Интеграция новоприбывших — логическая закономерность жизни общества поселенцев, а в Австралии она выражена особенно сильно. Мультикультурализм выполняет функции политики заселения в стране, которая продолжает ежегодно принимать около 100 тыс. постоянных поселенцев (а также более 4 млн туристов, 200 тыс. командированных и 100 тыс. студентов) со всего мира. Отход федерального правительства от идей мультикультурализма после 1996 г. не изменил этой закономерности, и к 2001 г. Говард сам стал публично заявлять о поддержке мультикультурализма. На вопрос, почему он изменил свое мнение, он ответил просто: «Надо принимать жизнь такой, как она есть».
В течение 200 лет Австралия наращивала численность населения страны за счет приглашения поселенцев из-за океана, и вот впервые раздался голос, призывающий к сдерживанию притока иммигрантов.

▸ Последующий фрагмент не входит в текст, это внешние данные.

-- ==== Sys2Proof/Config.lean ====
section
/-! DEFINITION. The configuration record `CFG` of R6 (spec/00_scope.md): every parameter the source leaves open, as
plain data, and the one free value from which every "any value" of spec/93_implementation_defined.md is drawn. -/

namespace Sys2Proof

/-- The three divider families of R11 and R70: pre-divider `N`, post-divider `P`, multiplier `M`. -/
inductive Family where
  | n
  | p
  | m
deriving DecidableEq, Repr

/-- The codec parameters of one family f (R6, R72, R73): the register length `L_f`, the tapped positions `TAPS_f`, the
seed `SEED_f` and the three hand-assigned codes `SPECIAL_f(0)`, `SPECIAL_f(1)`, `SPECIAL_f(2)`. -/
structure FamilyCfg where
  len : Nat
  taps : List Nat
  seed : Nat
  special0 : Nat
  special1 : Nat
  special2 : Nat
deriving DecidableEq, Repr

/-- `Input` of R130. A field name of the clock tree is its number in `Graph.fieldWidths`; a node id is its position in
`Graph.nodes`. -/
inductive NodeInput where
  /-- `Direct(pred)`: one predecessor and no selector field. -/
  | direct (pred : Nat)
  /-- `Mux(sel, table)`: the selector field and the pairs (selector value, node id). -/
  | mux (sel : Nat) (table : List (Nat × Nat))
deriving DecidableEq, Repr

/-- `Node` of R130: the five kinds of node. -/
inductive Node where
  /-- A fixed-rate oscillator (R131). -/
  | fixed (rate : Nat)
  /-- The external input, at `EXT_RATE` (R131). -/
  | ext
  /-- A fixed-rate oscillator that runs while its gate field holds `on` (R131). -/
  | gated (rate : Nat) (gate : Nat) (on : Nat)
  /-- The PLL output, read through the memo `PLLFREQ` (R137). -/
  | pllOut
  /-- A node with an input and dividers applied in list order (R132, R133). -/
  | derived (input : NodeInput) (divs : List Nat)
deriving DecidableEq, Repr

/-- `GRAPH` of R130, with the clock-tree fields of R27: `fieldWidths` gives, for each clock-tree field, its width in
bits. `GRAPH.count` is the length of `nodes`. -/
structure Graph where
  nodes : List Node
  pllIn : Nat
  fieldWidths : List Nat
deriving DecidableEq, Repr

/-- `CFG` of R6. `REGMAP` is not held: no rule depends on it (R37). `FREQ_W` is the constant 32 (R8). -/
structure Config where
  famN : FamilyCfg
  famP : FamilyCfg
  famM : FamilyCfg
  /-- `SELI_STEP[0..3]` (R92). -/
  seliStep : Vector Nat 4
  /-- `SELI_LOW(M)` for 0 ≤ M < 60, as its table (R92). -/
  seliLow : Vector Nat 60
  seliMax : Nat
  selfiltHalveOnBypass : Bool
  selPW : Nat
  selIW : Nat
  selRW : Nat
  ssRefHz : Nat
  mdIntW : Nat
  cacheCap : Nat
  graph : Graph
  extRate : Nat
  forceMaxMult : Nat
  pllDomain : Nat
deriving DecidableEq, Repr

/-- THE FREE VALUE: the `k`-th value of `w` bits that the model draws where the spec says "any value" (R10 `any`, U1,
U2, U3 of spec/93_implementation_defined.md). It has no body, so nothing can be proved of which value it is. `k` is the
draw counter `State.draws`. See notes/assumptions/6.md. -/
opaque Config.freeBits (w : Nat) (k : Nat) : BitVec w

end Sys2Proof
end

Это был голос сторонников охраны окружающей среды. Окончание долгого периода экономического бума совпало с расширением наших знаний о цене развития. Величайший триумф послевоенного периода оказался иллюзией. Власти района Сноуи-Маунтинс повернули течение рек с юго-восточного побережья для орошения долины Риверайны и отравили солью ее почвы; на реке Орд, протекающей по северо-западному побережью, была сооружена плотина, но зараженная насекомыми вода погубила большую часть урожая; государственная научная организация объявила биологическую войну кроликам, но выжившие в ней особи вернулись, и борьба за пастбища возобновилась. Утрата веры в способность управлять экономическим ростом сопровождалась не меньшими сомнениями в возможностях научного контроля за природой.

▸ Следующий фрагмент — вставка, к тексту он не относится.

-- ==== Sys2Proof/Machine/Ops.lean ====
section
/-! DEFINITION. The named operations over the state: the clock-tree fields, FieldRead and FieldWrite (R38, R39), the
writes of the host registers, the `fail K` of R172, the event record of R160 and the reset event of R190. -/

namespace Sys2Proof.Machine

/-! ### The clock-tree fields -/

/-- What a clock-tree field that nothing has written reads as. The spec gives no value (U10): DESIGN CHOICE,
notes/assumptions/3.md. -/
def Memory.unlisted : Nat := 0

/-- The value of clock-tree field `id`. -/
def Memory.read : Memory → Nat → Nat
  | [], _ => Memory.unlisted
  | (k, v) :: rest, id => if k = id then v else Memory.read rest id

/-- Put a pair in front of a list whose numbers are all larger, unless the value is what an unlisted field reads as. -/
def Memory.put (id v : Nat) (rest : Memory) : Memory :=
  if v = Memory.unlisted then rest else (id, v) :: rest

/-- Write clock-tree field `id`, keeping the canonical form. -/
def Memory.write : Memory → Nat → Nat → Memory
  | [], id, v => Memory.put id v []
  | (k, w) :: rest, id, v =>
    if id < k then Memory.put id v ((k, w) :: rest)
    else if id = k then Memory.put id v rest
    else (k, w) :: Memory.write rest id v

/-- Every number of the list is above `lo`. -/
def Memory.above (lo : Nat) : Memory → Bool
  | [] => true
  | (k, _) :: rest => decide (lo < k) && Memory.above lo rest

/-- The canonical form: numbers strictly rising, no value equal to what an unlisted field reads as. -/
def Memory.wf : Memory → Bool
  | [] => true
  | (k, v) :: rest => decide (v ≠ Memory.unlisted) && Memory.above k rest && Memory.wf rest

/-! ### FieldRead and FieldWrite -/

/-- `FieldRead(field)`: the current value of the named field, without any effect (R38). -/
def Hw.read (hw : Hw) : HwField → Nat
  | .ndec => hw.pll.ndec.toNat
  | .pdec => hw.pll.pdec.toNat
  | .mult => hw.pll.mult
  | .selP => hw.pll.selP
  | .selI => hw.pll.selI
  | .selR => hw.pll.selR
  | .directI => hw.pll.directI.toNat
  | .directO => hw.pll.directO.toNat
  | .bypass => hw.pll.bypass.toNat
  | .fbdiv2 => hw.pll.fbdiv2.toNat
  | .ssen => hw.pll.ssen.toNat
  | .nreq => hw.pll.nreq.toNat
  | .preq => hw.pll.preq.toNat
  | .mreq => hw.pll.mreq.toNat
  | .lock => hw.pll.lock.toNat
  | .tree id => Memory.read hw.tree id

/-- The 1-bit field value of a natural below 2. -/
def bitOf (v : Nat) : Bool := decide (v = 1)

/-- `FieldWrite(field, v)`: sets the named field to `v`, which is below 2^width (R39); nothing else changes. -/
def Hw.write (hw : Hw) (field : HwField) (v : Nat) : Hw :=
  match field with
  | .ndec => { hw with pll := { hw.pll with ndec := BitVec.ofNat 10 v } }
  | .pdec => { hw with pll := { hw.pll with pdec := BitVec.ofNat 7 v } }
  | .mult => { hw with pll := { hw.pll with mult := v } }
  | .selP => { hw with pll := { hw.pll with selP := v } }
  | .selI => { hw with pll := { hw.pll with selI := v } }
  | .selR => { hw with pll := { hw.pll with selR := v } }
  | .directI => { hw with pll := { hw.pll with directI := bitOf v } }
  | .directO => { hw with pll := { hw.pll with directO := bitOf v } }
  | .bypass => { hw with pll := { hw.pll with bypass := bitOf v } }
  | .fbdiv2 => { hw with pll := { hw.pll with fbdiv2 := bitOf v } }
  | .ssen => { hw with pll := { hw.pll with ssen := bitOf v } }
  | .nreq => { hw with pll := { hw.pll with nreq := bitOf v } }
  | .preq => { hw with pll := { hw.pll with preq := bitOf v } }
  | .mreq => { hw with pll := { hw.pll with mreq := bitOf v } }
  | .lock => { hw with pll := { hw.pll with lock := bitOf v } }
  | .tree id => { hw with tree := Memory.write hw.tree id v }

/-! ### The host registers -/

/-- A command writes `R` (R16). -/
def State.setR (s : State) (v : Word32) : State :=
  { s with r := v, held := { s.held with r := true } }

/-- A DEC command writes `MT` (R17). -/
def State.setMT (s : State) (b : Bool) : State :=
  { s with mt := b, held := { s.held with mt := true } }

/-- A command writes `ST` (R19). -/
def State.setST (s : State) (code : BitVec 3) : State :=
  { s with st := code, held := { s.held with st := true } }

/-- SYNTH, CSYNTH or the host replaces `PS` whole (R18). -/
def State.setPS (s : State) (p : PSet) : State :=
  { s with ps := p, held := { s.held with ps := true } }

/-! ### Frequencies that leave the natural numbers (R8, U3) -/

/-- A Frequency result in 32 bits: itself when it fits, else any value, the `draw`-th free value (R8, U3). -/
def freqWord (draw v : Nat) : Word32 :=
  if v < freqLimit then BitVec.ofNat 32 v else Config.freeBits 32 draw

/-- How many free values `freqWord` draws. -/
def freqDraws (v : Nat) : Nat := if v < freqLimit then 0 else 1

/-- A command writes a Frequency to `R`. -/
def State.setRFreq (s : State) (v : Nat) : State :=
  { s with r := freqWord s.draws v, held := { s.held with r := true }, draws := s.draws + freqDraws v }

/-- A command writes `PLLFREQ` (R23). -/
def State.setPllFreq (s : State) (v : Nat) : State :=
  { s with pllFreq := freqWord s.draws v, draws := s.draws + freqDraws v }

/-! ### Events -/

/-- Append to the record of APPLY's events (R160). -/
def State.record (s : State) (e : Event) : State := { s with trace := s.trace ++ [e] }

/-- What an event does to `HW`: a write writes, a pair write writes both fields (R152), a call or a read does nothing to
it (R38, R180, R181; what a collaborator does inside is outside the spec, U14). -/
def Event.onHw (e : Event) (hw : Hw) : Hw :=
  match e with
  | .fieldWrite field v => hw.write field v
  | .pairWrite field v req b => (hw.write field v).write req b.toNat
  | .pdEnable _ => hw
  | .pdDisable _ => hw
  | .pdSetVoltage _ => hw
  | .delay _ => hw
  | .fieldRead _ _ => hw
  | .memoWrite _ => hw
  | .statusWrite _ => hw

/-- One event happens: its effect on `HW`, and its place in the record. -/
def State.perform (s : State) (e : Event) : State :=
  { s with hw := e.onHw s.hw, trace := s.trace ++ [e] }

/-- Events happen in list order, each complete before the next starts (R45, R150). -/
def State.performAll (s : State) (es : List Event) : State := es.foldl State.perform s

/-! ### Reset -/

/-- The reset event (R190): the values of R30. `HW` is untouched, `CFG` is fixed; what the outside world does next, the
model's record, its draw counter and its mark stay. -/
def State.afterReset (s : State) : State :=
  { State.initial s.cfg s.hw with
    inputs := s.inputs, trace := s.trace, draws := s.draws, unheldRead := s.unheldRead }

/-! ### What the host can read (R31) -/

/-- A host read of `R`: no value before a command wrote it. -/
def State.hostR (s : State) : Option Word32 := if s.held.r then some s.r else none

/-- A host read of `MT`. -/
def State.hostMT (s : State) : Option Bool := if s.held.mt then some s.mt else none

/-- A host read of `ST`. -/
def State.hostST (s : State) : Option (BitVec 3) := if s.held.st then some s.st else none

/-- A host read of `PS` (R18: the host may keep a copy). -/
def State.hostPS (s : State) : Option PSet := if s.held.ps then some s.ps else none

end Sys2Proof.Machine
end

Движение в защиту окружающей среды проявило себя рядом акций в 1970-х годах. Профсоюз рабочих-строителей в Сиднее был инициатором «зеленых запретов» в отношении беспорядочного разрушения инфраструктуры города. Участники аналогичной кампании в Квинсленде предотвратили добычу минеральных песков на острове Фрейзер и остановили бульдозерную расчистку тропического леса на материке. В Тасмании Общество защиты дикой природы заблокировало проект сооружения гидроэлектростанции на реке Франклин. По всей стране активисты боролись за предотвращение вырубки лесов на экспорт. Численность объединений по защите природы возросла с 100 тыс. в 1974 г. до 700 тыс. в 1991 г. Они создали новую политическую Партию зеленых, к концу десятилетия пользовавшуюся значительной поддержкой. Под руководством своего лидера Боба Брауна зеленые смогли стать внятной альтернативой лейбористам с их осторожной политикой.